Веретенов прижимался к сыновнему телу, принимал в себя его движения, дыхание. Это он, Веретенов, был в той машине, взрезал гусеницами склон, просовывал в бойницу грохочущий ствол автомата, срезал с седла орущего беззвучно наездника и потом, ужасаясь, проезжал мимо трупа. Он, отец, делил с сыном ужас, делил потрясение. Брал на себя свою долю. И горевал, изумлялся: неужели это он, его Петя, который плакал над обмороженным воробьем – принес его с мороза домой, отогревал, сыпал хлеб, ставил блюдечко с теплой водой, а потом, когда птица погибла, лежала вверх скрюченными когтистыми лапками, – долго беззвучно рыдал, упав лицом на подушку.
– И еще я тебе расскажу… Я сдружился с одним парнем, с Митрофановым Славой. Еще в «учебке». Наши койки стояли рядом. Он был весь такой маленький, чистенький. Точеный какой-то… Однажды мы поехали к ручью за водой. Когда он наполнял водой флягу, в него выстрелил снайпер. Пуля попала в грудь. Он еще немного жил у меня на руках. Мы мчались на «бээмпэшке» по трассе. Я поддерживал его голову, чтоб не билась о железо, и видел, как он умирает. Лицо становилось алюминиевым, серым. Мне было жалко, больно, страшно, и еще я испытывал какое-то недоумение. Мне было непонятно, почему все так примитивно устроено. Выстрел, пуля, рана в груди – и все… Мне кажется, когда я вернусь и буду встречаться с людьми, я всегда буду спрашивать, что они делали в то утро, когда мы шли к ручью за водой. Что делали в это утро люди? Почему они не были вместе с нами у того ручья? Где они были, если с нами их не было? И я буду к ним очень суров! Не прощу им, что они не были с нами!

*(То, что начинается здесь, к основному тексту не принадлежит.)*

/-- STORE (R162, R168): 1, 2, 4 or 8 bytes of x[RS2]. CB accepts it at once; another bank accepts it at once when nothing
waits there. Otherwise a store of a whole word waits in the bank's queue at priority 3 and the core goes on, while a store that must merge with its
word keeps the core at the instruction until its bank can take it: only then is it known whether the merge meets poison, which is a precise fault
(R169, R218; DEDUCED, log 91). -/
def State.store (s0 : State) (t : Nat) : State :=
  s0.coreRow t .store (fun s c =>
    let n := 2 ^ (c.rd % 4)
    let a := ofSigned 64 ((s.xr t c.rs1 : Int) + c.simm)
    let bs := natLe n (s.xr t c.rs2)
    match coreAddr t a n with
    | .error e => s.memFault t e a
    | .ok (b, off) =>
      if (b = .cb ∨ n < 8) ∧ s.clearing t b then s0.holdAccess t b 0
      else if b ≠ .cb ∧ n < 8 ∧ !(s.bank t b).waiting.isEmpty then s0.deferOnce t b 9
      else if n < 8 ∧ s.mark (spdAddr t b (off / 8 * 8)) = 2 ∧ (b ≠ .sb ∨ ((s.tile t).shadowLine off).isNone) then
        (((s.unhold t 9).bankCount t b (b = .cb) 1).spdWrite t b off bs).coreFault t 5
      else if b = .cb ∨ (!(s.clearing t b) ∧ (s.bank t b).waiting.isEmpty) then
        (((s.unhold t 9).bankCount t b (b = .cb) 1).spdWrite t b off bs).retire t
      else
        let s1 := if s.clearing t b then s.cnt .spdClearHold t (bankIdx b) 1 else s
        let bk := s1.bank t b
        (s1.setBank t b { bk with waiting := bk.waiting ++ [{ req := { cls := 3, write := true, off := off, len := n, data := bs, who := .core t } }] }).retire t)

/-! ### Branches (R165) -/

/-- Condition of a conditional branch. -/
def branchTaken (op : CoreOp) (a b : Nat) : Bool :=
  match op with
  | .beq => a == b
  | .bne => a != b
  | .blt => decide (toSigned 64 a < toSigned 64 b)
  | .bge => decide (toSigned 64 b ≤ toSigned 64 a)
  | .bltu => decide (a < b)
  | .bgeu => decide (b ≤ a)
  | _ => false

/-- Program counter plus a signed displacement, modulo 2^32. -/
def pcPlus (pc : Nat) (d : Int) : Nat := ofSigned 32 ((pc : Int) + d)

/-- A conditional branch: PC + IMM13 * 4 when the condition holds, PC + 4 otherwise. -/
def State.branch (s : State) (t : Nat) (op : CoreOp) : State :=
  s.coreRow t op (fun s c =>
    if branchTaken op (s.xr t c.rs1) (s.xr t c.rs2) then s.retireTo t (pcPlus (s.tile t).core.pc (c.simm * 4))
    else s.retire t)

/-- JAL: the link to x[RS2], then a relative jump by {RS1 field, IMM13} * 4. -/
def State.jal (s : State) (t : Nat) : State :=
  s.coreRow t .jal (fun s c =>
    let pc := (s.tile t).core.pc
    (s.xw t c.rs2 (pc + 4)).retireTo t (pcPlus pc (toSigned 18 (c.rs1 * 2 ^ 13 + c.imm) * 4)))

/-- JALR: the target from x[RS1] before the link is written to x[RS2]; bits 1:0 cleared. A target beyond 32 bits lies outside
CB whatever its low bits, so the program counter keeps every bit of it up to 2^64. -/
def State.jalr (s : State) (t : Nat) : State :=
  s.coreRow t .jalr (fun s c =>
    let pc := (s.tile t).core.pc
    let target := ofSigned 64 ((s.xr t c.rs1 : Int) + c.simm) / 4 * 4
    let s := ((s.xw t c.rs2 (pc + 4)).cnt .tileInstr t 0 1).activity t 7 1
    s.onCore t (fun k => { k with pc := target }))

/-! ### Control registers (R167) -/

/-- Register-space offset and selects of a tile core's control-register address: the TILE_ slot of its own tile, with the
queue registers at 0x6_0000 + 0x40 q + m. Slot offsets 0x5_0000 to 0x5_FFFF, which QSEL would govern, name nothing here, nor does
offset 0, TILE_SEL: a CRD of them reads zero, a CWR is discarded (log 67). -/
def crPlace (t a : Nat) : Nat × Sel :=
  if 0x60000 ≤ a ∧ a < 0x62000 then (0x06050004 + a % 0x40, { tile := t, q := (a - 0x60000) / 0x40 })
  else if 0x50000 ≤ a ∧ a < 0x60000 then (0x060E0000, { tile := t })
  else (0x06000000 + a, { tile := t })

/-- CRD: a 32-bit register, zero-extended into x[RD], with the core's own latch for the halves of a 64-bit read-only one (R14); an
offset that names no register reads zero. -/
def State.crd (s : State) (t : Nat) : State :=
  s.coreRow t .crd (fun s c =>
    let a := ofSigned 64 ((s.xr t c.rs1 : Int) + c.simm)
    if a % 4 ≠ 0 then s.coreFault t 3
    else if a < 4 ∨ a ≥ 0x100000 then (s.xw t c.rd 0).retire t
    else
      let p := crPlace t a
      let r := s.latchRead (16 + t) p.1 p.2 (s.word p.1 p.2)
      (r.1.xw t c.rd r.2).retire t)

/-- The registers a tile core may write (R167). -/
def cwrAllowed (f : Field) : Bool :=
  [Field.tileSrKey, .tileSrTag, .veFmodeFlush, .tilePhasePhase, .tileWakeAt, .tileSemWatchSem, .tileSemWatchThresh,
   .tileSpecLimitNs, .opeErrInfoValid, .veErrInfoValid].contains f ||
  (NumEngine.ope.flagFields ++ NumEngine.ve.flagFields ++ NumEngine.hst.flagFields ++ NumEngine.seam.flagFields).contains f

/-- A write of the phase marker: a changed value is stamped and counted (R182); a tile without a valid replica stamps no event (R42). -/
def State.phaseWrite (s : State) (t v : Nat) : State :=
  let old := s.rd .tilePhasePhase t
  let s := (s.phaseMark t).wr .tilePhasePhase t 0 v
  if s.rd .tilePhasePhase t = old ∨ !(s.tile t).tallyValid then s
  else (s.wr .tilePhaseAt t 0 s.tally).cnt .tilePhaseChg t 0 1

/-- CWR: writes the register when R167 allows it; any other write is discarded and counted. W1C bits that the engines set in the same
access win (R12). -/
def State.cwr (s : State) (t sets : Nat) (info : List Nat) : State :=
  s.coreRow t .cwr (fun s c =>
    let a := ofSigned 64 ((s.xr t c.rs1 : Int) + c.simm)
    if a % 4 ≠ 0 then s.coreFault t 3
    else
      let v := s.xr t c.rs2 % 2 ^ 32
      let hs := if a < 4 ∨ a ≥ 0x100000 then [] else (hitsAt (crPlace t a).1 (crPlace t a).2).filter (fun h => cwrAllowed h.f)
      if hs.isEmpty then (s.cnt .tileCrWrDeny t 0 1).retire t
      else if a = 0x8510 then (s.phaseWrite t v).retire t
      else ((hs.foldl (fun s h => s.writeHit h v) s).setW1c (crPlace t a).1 (crPlace t a).2 sets info).retire t)

/-! ### Queues (R177 to R179, R510) -/

/-- Words of a span of CB that hold poison. -/
def State.poisonWords (s : State) (t : Nat) (b : BankId) (off n : Nat) : List Nat :=
  (List.range (n / 8)).filter (fun i => s.mark (spdAddr t b ((off / 8 + i) * 8)) == 2)

/-- A local post to a queue that is disabled (3), has room (0), or is full (1). -/
def State.postLocal (s : State) (t q : Nat) (entry : Nat) : State × Nat :=
  if !s.qEnabled t q then (s.cnt .tileQDropDisabled (qInst t q) 0 1, 3)
  else if s.qOcc t q ≥ s.qDepth t q then (s, 1)
  else
    let r := s.spdRead t .cb 0 entry 64
    ((r.1.bankCount t .cb true 1).qAdmit t q r.2.1 (s.poisonWords t .cb entry 64) (q < 96), 0)

/-- A remote post: a POST packet on VC2 (R177). -/
def State.postRemote (s : State) (t entry target : Nat) : State :=
  let r := s.spdRead t .cb 0 entry 64
  (r.1.bankCount t .cb true 1).send (s.tilePacket t
    { ty := 2, vc := 2, dstDev := targetDev target, dstTile := targetTile target, dstQueue := targetQueue target, len := 64,
      payload := r.2.1, poison := s.poisonWords t .cb entry 64, onDie := bitOf target 35 })

/-- POST and POST.NB (R177): a local POST waits while the queue is full. A clearing bank holds a local post to its queues (R223). -/
def State.postOp (s0 : State) (t : Nat) (nb : Bool) : State :=
  s0.coreRow t (if nb then .postNb else .post) (fun s c =>
    let e := s.xr t c.rs1
    let target := s.xr t c.rs2
    if e + 64 > bankSize .cb then s.memFault t 2 e
    else if e % 64 ≠ 0 then s.coreFault t 3
    else if s.targetHere target && targetTile target == t then
      if s.clearing t (qBank (targetQueue target)) then s0.holdAccess t (qBank (targetQueue target)) 0 else
      let r := s.postLocal t (targetQueue target) e
      if r.2 = 1 ∧ !nb then s.park t (.post c.rd e target)
      else (r.1.xw t c.rd r.2).retire t
    else ((s.postRemote t e target).xw t c.rd 2).retire t)

/-- A blocked local POST goes on once its queue has room or is disabled (R177, R178). -/
def State.postUnblock (s : State) (t : Nat) : State :=
  match (s.tile t).core.wait with
  | .post rd e target =>
    if !(s.tile t).active ∨ s.clearing t (qBank (targetQueue target)) ∨ s.clearing t .cb then s
    else
      let r := s.postLocal t (targetQueue target) e
      if r.2 = 1 then s else (r.1.xw t rd r.2).retire t
  | _ => s

/-- POP (R179, R510): the head entry of a command queue moves to a CB offset, poison with it; an empty queue writes 0. Where the rule is silent, the
model's choice (log 12): an entry that would reach beyond CB raises cause 0x02, and an offset that is not aligned is taken as it is, the poison of the
entry's word w then going to word d / 8 + w. -/
def State.popOp (s : State) (t : Nat) : State :=
  s.coreRow t .pop (fun s c =>
    let q := c.imm8 % 64
    let d := s.xr t c.rs1
    if !s.qEnabled t q || s.qOcc t q = 0 then (s.xw t c.rd 0).retire t
    else if d + 64 > bankSize .cb then s.memFault t 2 d
    else
      let src := s.qLine t q (s.rd .tileQHead (qInst t q))
      let bad := s.poisonWords t .cb src 64
      let r := s.spdRead t .cb 0 src 64
      let s1 := (r.1.bankCount t .cb true 2).spdWrite t .cb d r.2.1
      let s2 := bad.foldl (fun s w => s.spdPoisonWord t .cb (d / 8 + w)) s1
      ((s2.qDropHead t q).xw t c.rd 1).retire t)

Веретенов чувствовал, как напряглось тело сына. Вспомнил, как купали его с женой в те первые его месяцы. Как плескался он в ванночке, выбрасывал на сарафан жены целые водопады и розовая ткань сарафана тяжелела, прилипала к ногам, а сын таращил восхищенно глаза, весь в улыбке. Пытался вспомнить, что делал он сам, Веретенов, когда выстрелил снайпер. Просто спал поздним московским сном после вечеринки с друзьями? Или уже был на этюдах, любовался усадьбой в Архангельском? Или выходил от возлюбленной, опустошенный и вялый, ловил у Таганки такси? Что он делал, отец, когда сын держал на руках голову друга, трясся на гремучем железе?
– Но ты, папа, зря себя укоряешь. В чем твоя вина? Наоборот, я так часто тебя вспоминаю. Тебя и маму. То время, когда мы жили все вместе. Дружно, счастливо. Это я вспоминаю. Это мне в помощь. Это меня спасает. И знаешь, что особенно часто я вспоминаю? Сказать тебе, папа?